We would like to emphasise that there are a number of interpretations of occupancy times for time-dependent compartmental processes, and this has been explored only very recently in the literature Sierra et al. (2017), Metzler (2020). Firstly, it makes a difference whether one considers only a single individual organism or particle, or whether one is interested in dynamical processes that involve a lot of organisms or particles. In this article, we focused on single organisms or particles, and we used a stochastic model. When considering many organisms or particles, the law of large numbers can be used to derive a deterministic model describing the evolution of mass accurately. In our context, the deterministic evolution is given by the difference equation \(x_{n+1}=B(n)x_n\) and solved using the transition operator from (1), via \(\Phi (n,m)v\), where v is a probability vector describing the initial mass distribution. The occupancy time \(\tau _R\) we have developed here carries over naturally to that setting, and the distribution of \(\tau _R\) has the same interpretation, meaning that in particular Theorem 1 applies for \(k=1\), giving the expected occupancy time. We note that higher-order moments for \(k>1\) do not have a meaning in this large particle limit.
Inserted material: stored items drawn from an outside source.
/-! ## MM_PARTITION -/

/-- Checks of MM_PARTITION (02 R54, R55). -/
def prePartition (p : PMmPartition) : Pre :=
  let u := p.engine.toNat
  { fields := [(0x20, isKind 1 u), (0x24, p.shape.toNat ≤ 6)], units := [(0x20, u)], unit := u, ready := [u] }

/-- MM_PARTITION: only the primary holder, only while the engine is idle; ledgered (02 R55, 04 R98). -/
def runMmPartition (p : PMmPartition) (j : Job) (s : State) : RunRes :=
  let u := p.engine.toNat
  if primaryHolder s u != j.ring / 256 then ends s (fails NO_PERMISSION 0x20)
  else if !engineIdle s u then ends s (fails BAD_STATE 0x24)
  else
    let old := shapeOf s u
    let s := modEngine s u (fun _ => { shape := p.shape.toNat, parts := [] })
    ends (ledger (uDie u) j.origin 1 u 0 (j.ring / 256) old p.shape.toNat 0 s) (done 0)

/-- MM_PARTITION (02 R53). -/
def execMmPartition (h : Hdr) (p : PMmPartition) (s : State) : Host.Outcome State Fault Refusal :=
  .next (issue (prePartition p) (runMmPartition p) (.mmPartition h p) s)

/-! ## Operands of a pass (04 R100-R102; 03 R77, R78, R81) -/

/-- Significand bits of an element format, for the limb rule of 03 R81. -/
def sigBits (c : FCode) : Nat :=
  match c.elem with
  | .flt f => f.mb + 1
  | .int n => n

/-- Significand bits of the format a LIMB mode splits: FP16, FP32, FP64 (03 R81). -/
def limbSig (limb : Nat) : Nat :=
  match limb with
  | 1 => 11
  | 2 => 24
  | _ => 53

/-- Whether a format may be an operand at a LIMB (03 R73, R81). -/
def operandOk (limb fmt : Nat) : Bool :=
  matrixOperand fmt &&
    (match fmtOf fmt with
    | none => false
    | some c => if limb = 0 then fmt != 0 else sigBits c ≤ limbSig limb)

/-- The reduction length K of a pass; 0 means 2^32 (02 R54). -/
def passK (p : PMmPass) : Nat := if p.k = 0 then 2 ^ 32 else p.k.toNat

/-- Rows of A in memory: R, or T tokens in broadside mode (04 R100, R101). -/
def passRows (p : PMmPass) (r : Nat) : Nat := if p.dataflow = 0 then r else p.t.toNat

/-- Scale bytes of one row or column of K elements (03 R77). -/
def scaleBlocks (k : Nat) : Nat := ceilDiv k 32

/-- Whether a format code is block-scaled (03 R73). -/
def scaledFmt (fmt : Nat) : Bool := bit fmt 4

/-- Where the scales of B begin (03 R78). -/
def scaleB (p : PMmPass) (rows : Nat) : Nat :=
  p.scaleAddr.toNat + if scaledFmt p.fmtA.toNat then rows * scaleBlocks (passK p) else 0

/-- The largest T of a broadside pass (04 R105). -/
def tMax (sh : Nat) : Nat := let (n, _, c) := shapeDims sh; 2 ^ 18 / (n * c)

/-- Bytes of a row of n elements of a format code. -/
def fmtRow (fmt n : Nat) : Nat := match fmtOf fmt with | some c => rowBytes c n | none => 0

/-- Array time of a pass in beats, for the limits of bubble tenants (02 R61). -/
def arrayTime (p : PMmPass) (r : Nat) : Nat :=
  let passes := match p.limb.toNat with | 0 => 1 | 1 => 3 | 2 => 6 | _ => 36
  if p.dataflow = 0 then passes * max (passK p) r
  else
    let b8 := match fmtOf p.fmtB.toNat with | some c => c.bitsN | none => 8
    ceilDiv (passK p) r * max p.t.toNat b8

/-- The ranges a pass reads (04 R100-R102; 03 R78). -/
def passRanges (p : PMmPass) (sh : Nat) : List (Nat × Nat × Nat × Nat) :=
  let (_, r, c) := shapeDims sh
  let k := passK p
  let ra := passRows p r
  let nScale := (if scaledFmt p.fmtA.toNat then ra * scaleBlocks k else 0) +
    (if scaledFmt p.fmtB.toNat then scaleBlocks k * c else 0)
  [(0x28, p.aAddr.toNat, span ra p.aStride.toNat (fmtRow p.fmtA.toNat k), pRead),
   (0x30, p.bAddr.toNat, span k p.bStride.toNat (fmtRow p.fmtB.toNat c), pRead)] ++
    (if nScale = 0 then [] else [(0x50, p.scaleAddr.toNat, nScale, pRead)])

/-- The units a partition needs ready: its fields, then its engine (04 R99). -/
def partReady (s : State) (u p : Nat) : List Nat :=
  (partFields (shapeOf s u) p).map (fun f => uid 2 (uDie u) (16 * uInst u + f)) ++ [u]

/-- Checks of MM_PASS (02 R54, R61; 03 R73, R78, R81, R90; 11 R296). -/
def preMmPass (h : Hdr) (p : PMmPass) (s : State) : Pre :=
  let u := p.engine.toNat
  let sh := shapeOf s u
  let (n, r, _) := shapeDims sh
  let limb := p.limb.toNat
  let c := h.ctx.toNat
  { fields := [(0x20, isKind 1 u), (0x24, !isKind 1 u || p.part.toNat < n), (0x25, p.dataflow.toNat ≤ 1 && (limb = 0 || p.dataflow = 0)),
      (0x26, operandOk limb p.fmtA.toNat), (0x27, operandOk limb p.fmtB.toNat),
      (0x40, limb = 0 || passK p ≤ 2 ^ 20),
      (0x44, p.dataflow = 0 || (1 ≤ p.t.toNat && p.t.toNat ≤ tMax sh)),
      (0x48, limb ≤ 3), (0x49, limb = 0 || p.acc = 0), (0x4A, statSlotOk p.statSlot.toNat),
      (0x50, !(scaledFmt p.fmtA.toNat || scaledFmt p.fmtB.toNat) || p.scaleAddr != 0)]
    units := [(0x20, u)]
    ranges := passRanges p sh
    limits := [(!isTenant s c || (p.acc = 0 && arrayTime p r ≤ 65536), OUT_OF_RANGE, 0x40),
      (slotOk s c p.statSlot.toNat, BAD_STATE, 0x4A)]
    unit := u, part := p.part.toNat
    ready := partReady s u p.part.toNat }

/-- The scale bytes of one row of A (03 R78). -/
def aScales (s : State) (u : Nat) (p : PMmPass) (r : Nat) : List Byte :=
  if scaledFmt p.fmtA.toNat then
    readBytes s u (p.scaleAddr.toNat + r * scaleBlocks (passK p)) (scaleBlocks (passK p))
  else []

/-- Operand A as stored, with scales applied: R or T rows of K elements (04 R100, R101). -/
def loadA (s : State) (u : Nat) (p : PMmPass) (rows : Nat) : List (List FVal) :=
  match fmtOf p.fmtA.toNat with
  | none => []
  | some c => readRows s u c p.aAddr.toNat p.aStride.toNat rows (passK p) (aScales s u p)

/-- Operand B as stored, with scales applied: K rows of C elements, its blocks running down each column (03 R78). -/
def loadB (s : State) (u : Nat) (p : PMmPass) (rows cols : Nat) : List (List FVal) :=
  match fmtOf p.fmtB.toNat with
  | none => []
  | some c =>
    (List.range (passK p)).map (fun k =>
      let row := readBytes s u (p.bAddr.toNat + k * p.bStride.toNat) (rowBytes c cols)
      let sc := if c.scaled then readBytes s u (scaleB p rows + k / 32 * cols) cols else []
      (List.range cols).map (fun j =>
        let v := elemVal c (elemCode c row j)
        if c.scaled then scaleVal ((sc.getD j 127).toNat) v else v))

/-- The first poisoned block that a pass reads (08 R241). -/
def passPoison (s : State) (p : PMmPass) (sh : Nat) : Option Nat :=
  let (_, r, c) := shapeDims sh
  let k := passK p
  let ra := passRows p r
  match rowsPoison s p.aAddr.toNat p.aStride.toNat (fmtRow p.fmtA.toNat k) ra with
  | some ch => some ch
  | none => match rowsPoison s p.bAddr.toNat p.bStride.toNat (fmtRow p.fmtB.toNat c) k with
    | some ch => some ch
    | none =>
      if scaledFmt p.fmtA.toNat || scaledFmt p.fmtB.toNat then
        poisonIn s p.scaleAddr.toNat (scaleB p ra - p.scaleAddr.toNat + if scaledFmt p.fmtB.toNat then scaleBlocks k * c else 0)
      else none

/-! ## Exact results -/

/-- Add one product to an element: exact sum, sum of magnitudes, lowest exponent (03 R83, R93). -/
def accMul (a : Acc) (x y : FVal) : Acc :=
  let pr := fMul x y
  match pr with
  | .fin _ m e =>
    if m = 0 then { a with v := fAdd a.v pr }
    else { v := fAdd a.v pr, s := dyAdd a.s ⟨m, e⟩, g := if a.s.m = 0 then e else min a.g e }
  | _ => { a with v := fAdd a.v pr }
For large particle systems, a different analysis is possible for time-dependent compartmental processes, in either discrete or continuous time, that also have inputs. These are modelled in the linear case either as a nonautonomous linear difference equation \(x_{n+1}=B(n)x_n + s_n\) or differential equation \(\dot{x} = B(t)x +s(t)\). The theory developed here also applies to this setting with the interpretation that the initial mass probability distribution v is determined by the input vector \(s_n\) or s(t) at time n or t, respectively. This yields a (time-dependent) occupancy time describing this quantity for all particles that enter the system at a particular time, but a different perspective is possible here and was first explored in Rasmussen et al. (2016). Instead of considering the future of all particles that come into the system at some time n or t, one can also look at for how long particles leaving the system at a particular time have spent in a certain subset, which essentially covers the past of the system. We note that for autonomous systems at equilibrium, these two approaches are the same. These two approaches yield different answers not only for nonautonomous systems, but also for autonomous systems that have not yet reached equilibrium.
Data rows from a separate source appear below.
-- ==== Sys2Proof/Machine/Chains.lean ====
section
/-! DEFINITION. Chain reductions (11 R303-R305; 05 R141; 12 R336): a member's command, the pieces it receives and sends, and
aborts. -/

namespace Sys2Proof.Machine

/-! ## Values -/

/-- Formats of a chain (11 R304). -/
def chainFmt (c : Nat) : Bool := c = 1 || c = 2 || c = 3 || c = 9 || c = 0xA
/-- The element of a chain's format. -/
def chainElem (c : Nat) : Elem := addElemOf c
where
  /-- The element a format code stores. -/
  addElemOf (c : Nat) : Elem := match fmtOf c with | some f => f.elem | none => .int 64
/-- Bytes of an element of a chain's format. -/
def chainSize (c : Nat) : Nat := match fmtOf c with | some f => f.bitsN / 8 | none => 8
/-- Bytes of one pair of 08 R239. -/
def pairSize (c : Nat) : Nat := if c = 0xA then 16 else 8
/-- Bytes of one running value: a W48 container, an integer, or a pair (11 R304). -/
def runSize (op fmt : Nat) : Nat := if op = 0 then (if fmt = 9 then 4 else 8) else pairSize fmt
/-- Elements of a 64 KiB piece. -/
def pieceLen (op fmt : Nat) : Nat := 65536 / runSize op fmt
/-- Pieces of a chain. -/
def pieceCount (p : PChainReduce) : Nat := ceilDiv p.elements.toNat (pieceLen p.op.toNat p.fmt.toNat)

/-- Whether a chain sums floating-point values, which the checksum of 05 R141 covers. -/
def floatSum (p : PChainReduce) : Bool := p.op = 0 && p.fmt.toNat ≤ 3

/-- This member's contribution to a piece, as running values: W48 containers, integers, or pairs with its position. -/
def ownPiece (s : State) (u : Nat) (p : PChainReduce) (k : Nat) : List (Nat × Nat) :=
  let n := pieceLen p.op.toNat p.fmt.toNat
  let sz := chainSize p.fmt.toNat
  let cnt := min n (p.elements.toNat - k * n)
  (List.range cnt).map (fun i =>
    let c := readNat s u (p.srcAddr.toNat + (k * n + i) * sz) sz
    if floatSum p then (w48Code (typeVal (chainElem p.fmt.toNat) c), 0) else (c, p.position.toNat))

/-- One running value combined with this member's (11 R304). -/
def joinVal (p : PChainReduce) (x y : Nat × Nat) : Nat × Nat :=
  let e := chainElem p.fmt.toNat
  if floatSum p then (w48Code (fAdd (w48Val x.1) (w48Val y.1)), 0)
  else if p.op = 0 then ((adderAdd e x.1 y.1).1, 0)
  else if pairWins (p.op = 1) (typeVal e y.1) y.2 (typeVal e x.1) x.2 then y else x

/-- Running values as a message carries them. -/
def toVals (l : List (Nat × Nat)) : List (Word64 × Word32) := l.map (fun x => (BitVec.ofNat 64 x.1, BitVec.ofNat 32 x.2))
/-- Running values of a message. -/
def ofVals (l : List (Word64 × Word32)) : List (Nat × Nat) := l.map (fun x => (x.1.toNat, x.2.toNat))

/-- The element sum and the absolute element sum of W48 containers (05 R141). -/
def pieceSums (l : List (Nat × Nat)) : FVal × FVal :=
  (w48Sum (l.map (fun x => w48Val x.1)), w48Sum (l.map (fun x => fAbs (w48Val x.1))))

/-- τ_ch at position p over E elements with absolute sum A (05 R141). -/
def tauChain (p e : Nat) (a : Dy) : Dy := dyTimes (2 * (p + e + 2)) (dyAdd ⟨a.m, a.e - 39⟩ ⟨1, -293⟩)

/-- Whether the received running sum agrees with its checksum; sums that are not finite are not compared (05 R141). -/
def chainClean (p : PChainReduce) (got : List ChainMsg) : Bool :=
  !floatSum p || (match got.find? (fun m => m.piece + 1 == pieceCount p) with
    | none => true
    | some l =>
      let v := w48Sum ((got.flatMap (fun m => ofVals m.vals)).map (fun x => w48Val x.1))
      let c := w48Val l.chk.toNat
      let a := w48Val l.absSum.toNat
      !fFinite v || !fFinite c || !fFinite a ||
        dyLe (dyAbs (dySub (fDy v) (fDy c))) (tauChain p.position.toNat p.elements.toNat (dyAbs (fDy a))))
As an example of where these different definitions of occupancy times for subsets of the states could be important in understanding dynamics, a discrete-time version of the carbon cycle models considered in Rasmussen et al. (2016) is illustrative. These models look at the expected time that carbon is in various pools. The approaches we have outlined in this paper could be used, for example, to determine the expected time a molecule spends in the litter pool (as opposed to the soil or vegetation pools).
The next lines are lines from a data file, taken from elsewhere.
/-- Commit the staged entries under an epoch (06 R179). -/
def commitStaged (epoch : Nat) (s : State) : State :=
  match s.dir.staged with
  | none => s
  | some st =>
    let s := { s with dir := { s.dir with staged := none } }
    let s := st.entries.foldl (fun s e => applyEntry epoch e s) s
    pumpDies { s with dir := { s.dir with epoch := epoch } }

/-- Discard the staged entries: routing of their layers resumes (06 R179). -/
def dropStaged (s : State) : State :=
  if s.dir.staged.isSome then pumpDies { s with dir := { s.dir with staged := none } } else s

/-- Whether a round of a layer that an update names is open here, as source or as owner (06 R179). -/
def roundOpen (s : State) (es : List DirEntry) : Bool :=
  let hit (l : Nat) : Bool := es.any (fun e => e.layer.toNat == l)
  (List.range 8).any (fun d =>
    (wsOf s d).rounds.any (fun r => hit r.layer) ||
    (wsOf s d).owned.any (fun t => !t.cancelled && t.refused.isNone && !ownDone s d t && t.msgs.any (fun m => hit m.layer.toNat)))

/-- The master begins an update: its members stage the entries (06 R179). -/
def sendPrepare (id : Nat) (es : List DirEntry) (s : State) : State :=
  let s := { s with dir := { s.dir with staged := some ⟨es, s.dir.epoch + 1, false⟩, acks := [], job := some id } }
  sendGroups 6 (livePeers s) es.length 0 0 es s

/-- The entries a GRP_DIRECTORY_UPDATE names. -/
def updateEntries (s : State) (u : Nat) (p : PGrpDirUpdate) : List DirEntry :=
  (List.range p.count.toNat).map (fun i => readDirEntry (readBytes s u (p.entriesAddr.toNat + 48 * i) 48))

/-- End an update on the master and begin the next that waits (06 R179; DEDUCED, log entry 51). -/
def nextUpdate : Nat → State → State
  | 0, s => s
  | n + 1, s =>
    if s.dir.job.isSome || s.dir.staged.isSome then s
    else match s.gz.jobs.find? (fun j => j.phase == .dirUpdate) with
      | none => s
      | some j => match j.cmd with
        | .grpDirectoryUpdate _ p =>
          let es := updateEntries s j.unit p
          match updateBad s es with
          | some i => nextUpdate n (endJob s j.id (fails OUT_OF_RANGE (0x80000000 + 48 * i)))
          | none => sendPrepare j.id es s
        | _ => s

/-- End the open update's command and let the next begin. -/
def closeUpdate (e : End) (s : State) : State :=
  match s.dir.job with
  | none => s
  | some id =>
    let s := endJob { s with dir := { s.dir with job := none, acks := [] } } id e
    nextUpdate (s.gz.jobs.length + 1) s

/-- The master commits when every live member, itself among them, has acknowledged (06 R179). -/
def tryCommit (s : State) : State :=
  match s.dir.job, s.dir.staged with
  | some _, some st =>
    if st.acked && (livePeers s).all (fun p => s.dir.acks.contains p) then
      closeUpdate (done 0) (commitStaged st.epoch (sendGroups 8 (livePeers s) st.epoch 0 0 [] s))
    else s
  | _, _ => s

/-- Acknowledge the staged update once no round of an affected layer is open (06 R179). -/
def tryAck (s : State) : State :=
  match s.dir.staged with
  | none => s
  | some st =>
    if st.acked || roundOpen s st.entries then s
    else
      let s := { s with dir := { s.dir with staged := some { st with acked := true } } }
      match s.grp.master with
      | some p => if p = myPos s then tryCommit s else sendGroup 7 p st.epoch 0 0 [] s
      | none => s

/-- The master gives up the open update: members discard it (06 R179). -/
def abortUpdate (e : End) (s : State) : State :=
  match s.dir.job with
  | none => s
  | some _ => closeUpdate e (dropStaged (sendGroups 9 (livePeers s) (s.dir.epoch + 1) 0 0 [] s))

/-- Checks of GRP_DIRECTORY_UPDATE (02 R54, R63). -/
def preGrpDirectoryUpdate (h : Hdr) (p : PGrpDirUpdate) (s : State) : Pre :=
  { preCore h s with
    fields := [(0x28, 1 ≤ p.count.toNat && p.count.toNat ≤ 262144)]
    ranges := [(0x20, p.entriesAddr.toNat, 48 * p.count.toNat, pRead)]
    limits := [((ctxOf s h.ctx.toNat).cls != 2, NO_PERMISSION, 0)] }

/-- GRP_DIRECTORY_UPDATE on the active master: its entries are checked, a rejected update is ledgered as a refused call, and its
orders join their windows (02 R57, R64; 06 R178, R182; 13 R339). -/
def runGrpDirectoryUpdate (p : PGrpDirUpdate) (j : Job) (s : State) : RunRes :=
  if !isMaster s then ends s (fails NO_PERMISSION (masterField s))
  else match rangesStop s [(p.entriesAddr.toNat, 48 * p.count.toNat)] [] with
    | some x => (s, x)
    | none =>
      let es := updateEntries s j.unit p
      match updateBad s es with
      | some i =>
        let e := fails OUT_OF_RANGE (0x80000000 + 48 * i)
        let d := (ringOf s j.ring).home
        ends (callRefused 12 j.origin (((es[i]?).map keyOf).getD 0) 0 (j.ring / 256) e (gateCount d false (count s (uid 4 d 0) 0x28 1))) e
      | none =>
        let last := es.foldl (fun m e => amPut m (keyOf e) e) ([] : AMap DirEntry)
        joinAll (last.map (fun e => (.dirKey (BitVec.ofNat 32 e.1), 0x0A01, leNat (dirEntryBytes e.2)))) j s

/-- GRP_DIRECTORY_UPDATE (02 R53). -/
def execGrpDirectoryUpdate (h : Hdr) (p : PGrpDirUpdate) (s : State) : Host.Outcome State Fault Refusal :=
  .next (issue (preGrpDirectoryUpdate h p s) (runGrpDirectoryUpdate p) (.grpDirectoryUpdate h p) s)

/-! ## Barriers (12 R332, R333) -/

/-- BARRIER_ID and MEMBERS of a GRP_BARRIER. -/
def barrierCmd (j : Job) : Option (Nat × Nat) :=
  match j.cmd, j.phase with
  | .grpBarrier _ p, .barrier => some (p.barrierId.toNat, p.members.toNat)
  | _, _ => none

/-- The commands of this device that wait at a barrier, oldest first. -/
def barrierJobs (s : State) (id : Nat) : List Job := s.gz.jobs.filter (fun j => (barrierCmd j).any (fun b => b.1 == id))

/-- This device's command at a barrier is released: DONE where its MEMBERS are those released, else BAD_STATE (12 R332,
R333). -/
def freeBarrier (id members : Nat) (s : State) : State :=
  match barrierJobs s id with
  | [] => s
  | j :: _ => endJob s j.id (if barrierCmd j == some (id, members) then done 0 else fails BAD_STATE 0x24)

/-- Positions of a mask. -/
def maskPos (m : Nat) : List Nat := (List.range 16).filter (bit m)

/-- The master tells positions that a barrier is released with MEMBERS, or closed with 0 because they disagree (12 R332, R333;
DEDUCED, log entry 52). -/
def tellRelease (id members inst : Nat) (ps : List Nat) (s : State) : State :=
  ps.foldl (fun s p => if p = myPos s then freeBarrier id members s else sendGroup 5 p id members inst [] s) s

/-- Take a barrier off the master's list. -/
def dropBarrier (id : Nat) (s : State) : State :=
  { s with grp := { s.grp with barriers := s.grp.barriers.filter (fun b => b.id != id) } }

/-- One arrival at the master (12 R332, R333). -/
def arriveAt (pos id members : Nat) (s : State) : State :=
  match s.grp.barriers.find? (fun b => b.id == id) with
  | some b =>
    if b.members != members then
      tellRelease id 0 0 (maskPos (b.members ||| members)) (dropBarrier id s)
    else
      let b := { b with arrived := if b.arrived.contains pos then b.arrived else b.arrived ++ [pos] }
      if (maskPos members).all (fun p => b.arrived.contains p) then
        let n := amGet 0 s.grp.instances id
        let s := dropBarrier id s
        tellRelease id members n (maskPos members) { s with grp := { s.grp with instances := amPut s.grp.instances id (n + 1) } }
      else { s with grp := { s.grp with barriers := s.grp.barriers.map (fun x => if x.id == id then b else x) } }
  | none =>
    if 64 ≤ s.grp.barriers.length then
      { s with grp := { s.grp with waiting := s.grp.waiting.filter (· != (pos, id, members)) ++ [(pos, id, members)] } }
    else if (maskPos members).all (fun p => p == pos) then
      let n := amGet 0 s.grp.instances id
      tellRelease id members n (maskPos members) { s with grp := { s.grp with instances := amPut s.grp.instances id (n + 1) } }
    else { s with grp := { s.grp with barriers := s.grp.barriers ++ [⟨id, members, [pos]⟩] } }

/-- Arrivals that wait take the room that has come free (12 R332). -/
def admitWaiting : Nat → State → State
  | 0, s => s
  | n + 1, s => match s.grp.waiting with
    | [] => s
    | w :: ws =>
      if 64 ≤ s.grp.barriers.length && !s.grp.barriers.any (fun b => b.id == w.2.1) then s
      else admitWaiting n (arriveAt w.1 w.2.1 w.2.2 { s with grp := { s.grp with waiting := ws } })

/-- An arrival at the master, and what room it makes. -/
def arriveMaster (pos id members : Nat) (s : State) : State :=
  let s := arriveAt pos id members s
  admitWaiting (s.grp.waiting.length + 1) s

/-- A member's command sends its arrival to the active master, once it is the oldest of its BARRIER_ID here (12 R332). -/
def sendArrival (j : Job) (s : State) : State :=
  match barrierCmd j, s.grp.master with
  | some (id, members), some p =>
    if ((barrierJobs s id).head?.map (·.id)) != some j.id then s
    else if p = myPos s then arriveMaster p id members s
    else sendGroup 4 p id members 0 [] s
  | _, _ => s

/-- Release a barrier here; the next command of its BARRIER_ID then sends its arrival. -/
def releaseHere (id members : Nat) (s : State) : State :=
  let s := freeBarrier id members s
  match barrierJobs s id with
  | [] => s
  | j :: _ => sendArrival j s

/-- Every open arrival of this device goes to the master (12 R330). -/
def resendArrivals (s : State) : State := s.gz.jobs.foldl (fun s j => sendArrival j s) s

/-- Checks of GRP_BARRIER (02 R54; 12 R332). -/
def preGrpBarrier (h : Hdr) (p : PGrpBarrier) (s : State) : Pre :=
  { preCore h s with fields := [(0x24, bit p.members.toNat (myPos s) && p.members.toNat < 2 ^ groupSize s)] }

/-- GRP_BARRIER waits for its release; a member that is lost ends it (12 R328, R332). -/
def runGrpBarrier (p : PGrpBarrier) (_j : Job) (s : State) : RunRes :=
  match (maskPos p.members.toNat).find? (fun m => m != myPos s && (peerOf s m).lost) with
  | some m => ends s (fails PEER_LOST m)
  | none => waits s .barrier

/-- After a GRP_BARRIER has come into its phase, its arrival is sent. -/
def sendNewArrival (n : Nat) (s : State) : State :=
  match s.gz.jobs.find? (fun j => n ≤ j.id && (barrierCmd j).isSome) with
  | some j => sendArrival j s
  | none => s

/-- GRP_BARRIER (02 R53). -/
def execGrpBarrier (h : Hdr) (p : PGrpBarrier) (s : State) : Host.Outcome State Fault Refusal :=
  .next (settle (sendNewArrival s.gz.nextJob (arrive (preGrpBarrier h p s) (runGrpBarrier p) (.grpBarrier h p) s)))

/-- BARRIER_ARRIVE: the master records a member's arrival (12 R332). -/
def execBarrierArrive (m : GroupMsg) (s : State) : Host.Outcome State Fault Refusal :=
  .next (settle (if ofGroup s m && isMaster s then arriveMaster m.srcPos.toNat m.arg0.toNat m.arg1.toNat s else s))

/-- BARRIER_RELEASE from the active master (12 R332). -/
def execBarrierRelease (m : GroupMsg) (s : State) : Host.Outcome State Fault Refusal :=
  .next (settle (if ofGroup s m && s.grp.master = some m.srcPos.toNat then releaseHere m.arg0.toNat m.arg1.toNat s else s))

/-! ## The master (12 R329-R331) -/

/-- A change of master: ledgered with class 0x2; a device that is no longer master lets its barriers and its update go
(12 R329). -/
def setMaster (m : Option Nat) (s : State) : State :=
  if s.grp.master = m then s
  else
    let old := s.grp.master
    let was := isMaster s
    let s := { s with grp := { s.grp with master := m } }
    let s := ledger 12 (0x2000 + m.getD 0xFFF) 0xA ((m.orElse (fun _ => old)).getD 0xFFF) 0 0 (old.getD 0xFFF) (m.getD 0xFFF) s.grp.term s
    if !was then s
    else
      let s := { s with grp := { s.grp with barriers := [], waiting := [] } }
      let s := closeUpdate (fails NO_PERMISSION (masterField s)) (dropStaged s)
      { s with gz := { s.gz with jobs := s.gz.jobs.map (fun j =>
          if j.phase == .dirUpdate then { j with phase := .ending (fails NO_PERMISSION (masterField s)) } else j) } }

/-- A group message is heard: the highest term is adopted, a master that hears a higher one steps down, and epoch numbers are
noted (12 R327, R329, R330). -/
def hear (m : GroupMsg) (s : State) : State :=
  let s := { s with grp := { s.grp with remapSeen := max s.grp.remapSeen m.remapEpoch.toNat } }
  let s := modPeer s m.srcPos.toNat (fun p => { p with dirEpoch := m.dirEpoch.toNat })
  if s.grp.term < m.term.toNat then
    let s := { s with grp := { s.grp with term := m.term.toNat } }
    if isMaster s then setMaster none s else s
  else s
We finally note that the methods we have developed here, as well as the variations discussed in the preceding paragraphs, are not only relevant for ecology, but can be applied to different settings such as systems biology, pharmacokinetics Anderson (1983), epidemiology Jacquez and Simon (1993) and biogeochemistry Sierra et al. (2017). Despite the fact that some of these applications can naturally be modeled effectively by autonomous dynamical systems, many applications such as the carbon cycle depend on changing environmental conditions, which are either of deterministic or random nature, and thus in the setting of this article.